Description of the task
Return the listing below word for word.
[Input material]
-- ==== Sys2Proof/Tests/Slice0.lean ====
section
/-! SUPPORT. The model's own tests. Expected results are those of spec/95_test_vectors.md (the part is named at each
group) or of a rule's own example; none comes from the model. Then one witness for each obligation that has
hypotheses: concrete states and operands that meet them, at the edges of their ranges. -/

namespace Sys2Proof.Machine.Tests

/-! ### Helpers -/

/-- The reset state showing another time in a format. -/
def clk (fmt24 : Bool) (h m t : Nat) : State :=
  State.reset.withRegs
    { State.reset.regs with
      HT := BitVec.ofNat 2 (h / 10), HU := BitVec.ofNat 4 (h % 10), MT := BitVec.ofNat 3 (m / 10),
      MU := BitVec.ofNat 4 (m % 10), ST := BitVec.ofNat 3 (t / 10), SU := BitVec.ofNat 4 (t % 10), FMT24 := fmt24 }

/-- The same with the cursor and the tick counter at other values. -/
def scan (s : State) (cur : BitVec 3) (tick : Nat) : State :=
  s.withRegs { s.regs with CUR := cur, TICK := BitVec.ofNat _ tick }

/-- The same at another phase. -/
def phase (s : State) (p : BitVec 3) : State := s.withRegs { s.regs with PHASE := p }

/-- The same in an instance with another N. -/
def perSecond (s : State) (n : Nat) : State :=
  { s with params := { s.params with ticksPerSecond := n }
           regs := { s.regs with TICK := 0 } }

/-- The same in the instance whose pre-check is at 23. -/
def precheck23 (s : State) : State :=
  { s with params := { s.params with hourUpPrecheck := .at23 }
           regs := s.regs }

/-- The format, hour, minute and second of a next state. -/
def timeAfter : Out → Option (Bool × Nat × Nat × Nat)
  | .next t => some (t.regs.FMT24, t.regs.hour, t.regs.minute, t.regs.second)
  | _ => none

/-- SEG, DSEL, CUR, TICK and PHASE of a next state. -/
def displayAfter : Out → Option (BitVec 7 × BitVec 6 × BitVec 3 × Nat × BitVec 3)
  | .next t => some (t.regs.SEG, t.regs.DSEL, t.regs.CUR, t.regs.TICK.toNat, t.regs.PHASE)
  | _ => none

/-- The operation that raised INVALID_STATE. -/
def invalidOp : Out → Option Instr
  | .fault (.invalidState i _) => some i
  | _ => none

/-- The REFUSED mark of a next state, with its packed time and its PHASE. -/
def marksAfter : Out → Option (RefusedSet × TimeWord × BitVec 3)
  | .next t => some (t.REFUSED, t.regs.timeWord, t.regs.PHASE)
  | _ => none

/-! ### Well-formed operations: the smoke test -/

theorem test_illFormed_reservedAB :
    (Instr.reservedAB 0x900000).wellFormed = false ∧ (Instr.reservedAB 0xC00000).wellFormed = false ∧
    (Instr.reservedAB 0xA00000).wellFormed = true ∧ (Instr.reservedAB 0xBFFFFF).wellFormed = true := by decide

theorem test_illFormed_reservedCF :
    (Instr.reservedCF 0xBFFFFF).wellFormed = false ∧ (Instr.reservedCF 0x000000).wellFormed = false ∧
    (Instr.reservedCF 0xC00000).wellFormed = true ∧ (Instr.reservedCF 0xFFFFFF).wellFormed = true := by decide

/-! ### Decoding: words written bit by bit from R72 to R76 (part 2.10) -/

theorem test_decode_set : decodeTableWord 24 0b0000_10_0011_101_1001_101_1001 = some (.set 2 3 5 9 5 9) := by decide
theorem test_decode_set_1234 : decodeTableWord 24 0x049A56 = some (.set 1 2 3 4 5 6) := by decide
theorem test_decode_set_outOfRange : decodeTableWord 24 0x0C0000 = some (.set 3 0 0 0 0 0) := by decide
theorem test_decode_toggleFormat : decodeTableWord 24 0b0001_00000000000000000000 = some .toggleFormat := by decide
theorem test_decode_incMinute : decodeTableWord 24 0b0010_00000000000000000000 = some .incMinute := by decide
theorem test_decode_decMinute : decodeTableWord 24 0b0011_00000000000000000000 = some .decMinute := by decide
theorem test_decode_incHour : decodeTableWord 24 0b0100_00000000000000000000 = some .incHour := by decide
theorem test_decode_decHour : decodeTableWord 24 0b0101_00000000000000000000 = some .decHour := by decide
theorem test_decode_advanceSecond : decodeTableWord 24 0b0110_00000000000000000000 = some .advanceSecond := by decide
theorem test_decode_refresh : decodeTableWord 24 0b0111_00000000000000000000 = some .refresh := by decide
theorem test_decode_hourUpAction : decodeTableWord 24 0b1000_00000000000000000000 = some .hourUpAction := by decide
theorem test_decode_step : decodeTableWord 24 0b1001_000000000000000_11110 = some (.step 0b11110) := by decide
theorem test_decode_segdec : decodeTableWord 8 0b1001 = some (.segdec 9) := by decide
theorem test_decode_reservedAB : decodeTableWord 24 0xA00000 = some (.reservedAB 0xA00000) := by decide
theorem test_decode_reservedCF : decodeTableWord 24 0xFFFFFF = some (.reservedCF 0xFFFFFF) := by decide
theorem test_decode_rejects :
    decodeOp 0x100001 = .error .nonzeroReservedField ∧ decodeOp 0x900020 = .error .nonzeroReservedField ∧
    decodeOp 0x200100 = .error .nonzeroReservedField := by decide

/-! ### The operations, one step each -/

/-- Part 2.11 and R102's example. -/
theorem test_set :
    timeAfter (exec (.set 2 3 5 9 5 9) State.reset) = some (true, 23, 59, 59) ∧
    invalidOp (exec (.set 2 4 0 0 0 0) State.reset) = some (.set 2 4 0 0 0 0) ∧
    invalidOp (exec (.set 0 0 0 0 0 0) (clk false 12 0 0)) = some (.set 0 0 0 0 0 0) := by decide

/-- Part 2.11. -/
theorem test_set_digits :
    (invalidOp (exec (.set 1 3 0 0 0 0) (clk false 12 0 0))).isSome = true ∧
    (invalidOp (exec (.set 0 10 0 0 0 0) State.reset)).isSome = true ∧
    (invalidOp (exec (.set 0 0 6 0 0 0) State.reset)).isSome = true ∧
    (invalidOp (exec (.set 0 0 0 0 0 15) State.reset)).isSome = true := by decide

/-- Part 2.1, from 24h mode. -/
theorem test_toggleFormat_24 :
    timeAfter (exec .toggleFormat (clk true 0 0 0)) = some (false, 12, 0, 0) ∧
    timeAfter (exec .toggleFormat (clk true 12 0 0)) = some (false, 12, 0, 0) ∧
    timeAfter (exec .toggleFormat (clk true 13 0 0)) = some (false, 1, 0, 0) ∧
    timeAfter (exec .toggleFormat (clk true 23 59 0)) = some (false, 11, 59, 0) := by and_intros <;> decide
[/Input material]
Response to this task
-- ==== Sys2Proof/Tests/Slice0.lean ====
section
/-! SUPPORT. The model's own tests. Expected results are those of spec/95_test_vectors.md (the part is named at each
group) or of a rule's own example; none comes from the model. Then one witness for each obligation that has
hypotheses: concrete states and operands that meet them, at the edges of their ranges. -/

namespace Sys2Proof.Machine.Tests

/-! ### Helpers -/

/-- The reset state showing another time in a format. -/
def clk (fmt24 : Bool) (h m t : Nat) : State :=
  State.reset.withRegs
    { State.reset.regs with
      HT := BitVec.ofNat 2 (h / 10), HU := BitVec.ofNat 4 (h % 10), MT := BitVec.ofNat 3 (m / 10),
      MU := BitVec.ofNat 4 (m % 10), ST := BitVec.ofNat 3 (t / 10), SU := BitVec.ofNat 4 (t % 10), FMT24 := fmt24 }

/-- The same with the cursor and the tick counter at other values. -/
def scan (s : State) (cur : BitVec 3) (tick : Nat) : State :=
  s.withRegs { s.regs with CUR := cur, TICK := BitVec.ofNat _ tick }

/-- The same at another phase. -/
def phase (s : State) (p : BitVec 3) : State := s.withRegs { s.regs with PHASE := p }

/-- The same in an instance with another N. -/
def perSecond (s : State) (n : Nat) : State :=
  { s with params := { s.params with ticksPerSecond := n }
           regs := { s.regs with TICK := 0 } }

/-- The same in the instance whose pre-check is at 23. -/
def precheck23 (s : State) : State :=
  { s with params := { s.params with hourUpPrecheck := .at23 }
           regs := s.regs }

/-- The format, hour, minute and second of a next state. -/
def timeAfter : Out → Option (Bool × Nat × Nat × Nat)
  | .next t => some (t.regs.FMT24, t.regs.hour, t.regs.minute, t.regs.second)
  | _ => none

/-- SEG, DSEL, CUR, TICK and PHASE of a next state. -/
def displayAfter : Out → Option (BitVec 7 × BitVec 6 × BitVec 3 × Nat × BitVec 3)
  | .next t => some (t.regs.SEG, t.regs.DSEL, t.regs.CUR, t.regs.TICK.toNat, t.regs.PHASE)
  | _ => none

/-- The operation that raised INVALID_STATE. -/
def invalidOp : Out → Option Instr
  | .fault (.invalidState i _) => some i
  | _ => none

/-- The REFUSED mark of a next state, with its packed time and its PHASE. -/
def marksAfter : Out → Option (RefusedSet × TimeWord × BitVec 3)
  | .next t => some (t.REFUSED, t.regs.timeWord, t.regs.PHASE)
  | _ => none

/-! ### Well-formed operations: the smoke test -/

theorem test_illFormed_reservedAB :
    (Instr.reservedAB 0x900000).wellFormed = false ∧ (Instr.reservedAB 0xC00000).wellFormed = false ∧
    (Instr.reservedAB 0xA00000).wellFormed = true ∧ (Instr.reservedAB 0xBFFFFF).wellFormed = true := by decide

theorem test_illFormed_reservedCF :
    (Instr.reservedCF 0xBFFFFF).wellFormed = false ∧ (Instr.reservedCF 0x000000).wellFormed = false ∧
    (Instr.reservedCF 0xC00000).wellFormed = true ∧ (Instr.reservedCF 0xFFFFFF).wellFormed = true := by decide

/-! ### Decoding: words written bit by bit from R72 to R76 (part 2.10) -/

theorem test_decode_set : decodeTableWord 24 0b0000_10_0011_101_1001_101_1001 = some (.set 2 3 5 9 5 9) := by decide
theorem test_decode_set_1234 : decodeTableWord 24 0x049A56 = some (.set 1 2 3 4 5 6) := by decide
theorem test_decode_set_outOfRange : decodeTableWord 24 0x0C0000 = some (.set 3 0 0 0 0 0) := by decide
theorem test_decode_toggleFormat : decodeTableWord 24 0b0001_00000000000000000000 = some .toggleFormat := by decide
theorem test_decode_incMinute : decodeTableWord 24 0b0010_00000000000000000000 = some .incMinute := by decide
theorem test_decode_decMinute : decodeTableWord 24 0b0011_00000000000000000000 = some .decMinute := by decide
theorem test_decode_incHour : decodeTableWord 24 0b0100_00000000000000000000 = some .incHour := by decide
theorem test_decode_decHour : decodeTableWord 24 0b0101_00000000000000000000 = some .decHour := by decide
theorem test_decode_advanceSecond : decodeTableWord 24 0b0110_00000000000000000000 = some .advanceSecond := by decide
theorem test_decode_refresh : decodeTableWord 24 0b0111_00000000000000000000 = some .refresh := by decide
theorem test_decode_hourUpAction : decodeTableWord 24 0b1000_00000000000000000000 = some .hourUpAction := by decide
theorem test_decode_step : decodeTableWord 24 0b1001_000000000000000_11110 = some (.step 0b11110) := by decide
theorem test_decode_segdec : decodeTableWord 8 0b1001 = some (.segdec 9) := by decide
theorem test_decode_reservedAB : decodeTableWord 24 0xA00000 = some (.reservedAB 0xA00000) := by decide
theorem test_decode_reservedCF : decodeTableWord 24 0xFFFFFF = some (.reservedCF 0xFFFFFF) := by decide
theorem test_decode_rejects :
    decodeOp 0x100001 = .error .nonzeroReservedField ∧ decodeOp 0x900020 = .error .nonzeroReservedField ∧
    decodeOp 0x200100 = .error .nonzeroReservedField := by decide

/-! ### The operations, one step each -/

/-- Part 2.11 and R102's example. -/
theorem test_set :
    timeAfter (exec (.set 2 3 5 9 5 9) State.reset) = some (true, 23, 59, 59) ∧
    invalidOp (exec (.set 2 4 0 0 0 0) State.reset) = some (.set 2 4 0 0 0 0) ∧
    invalidOp (exec (.set 0 0 0 0 0 0) (clk false 12 0 0)) = some (.set 0 0 0 0 0 0) := by decide

/-- Part 2.11. -/
theorem test_set_digits :
    (invalidOp (exec (.set 1 3 0 0 0 0) (clk false 12 0 0))).isSome = true ∧
    (invalidOp (exec (.set 0 10 0 0 0 0) State.reset)).isSome = true ∧
    (invalidOp (exec (.set 0 0 6 0 0 0) State.reset)).isSome = true ∧
    (invalidOp (exec (.set 0 0 0 0 0 15) State.reset)).isSome = true := by decide

/-- Part 2.1, from 24h mode. -/
theorem test_toggleFormat_24 :
    timeAfter (exec .toggleFormat (clk true 0 0 0)) = some (false, 12, 0, 0) ∧
    timeAfter (exec .toggleFormat (clk true 12 0 0)) = some (false, 12, 0, 0) ∧
    timeAfter (exec .toggleFormat (clk true 13 0 0)) = some (false, 1, 0, 0) ∧
    timeAfter (exec .toggleFormat (clk true 23 59 0)) = some (false, 11, 59, 0) := by and_intros <;> decide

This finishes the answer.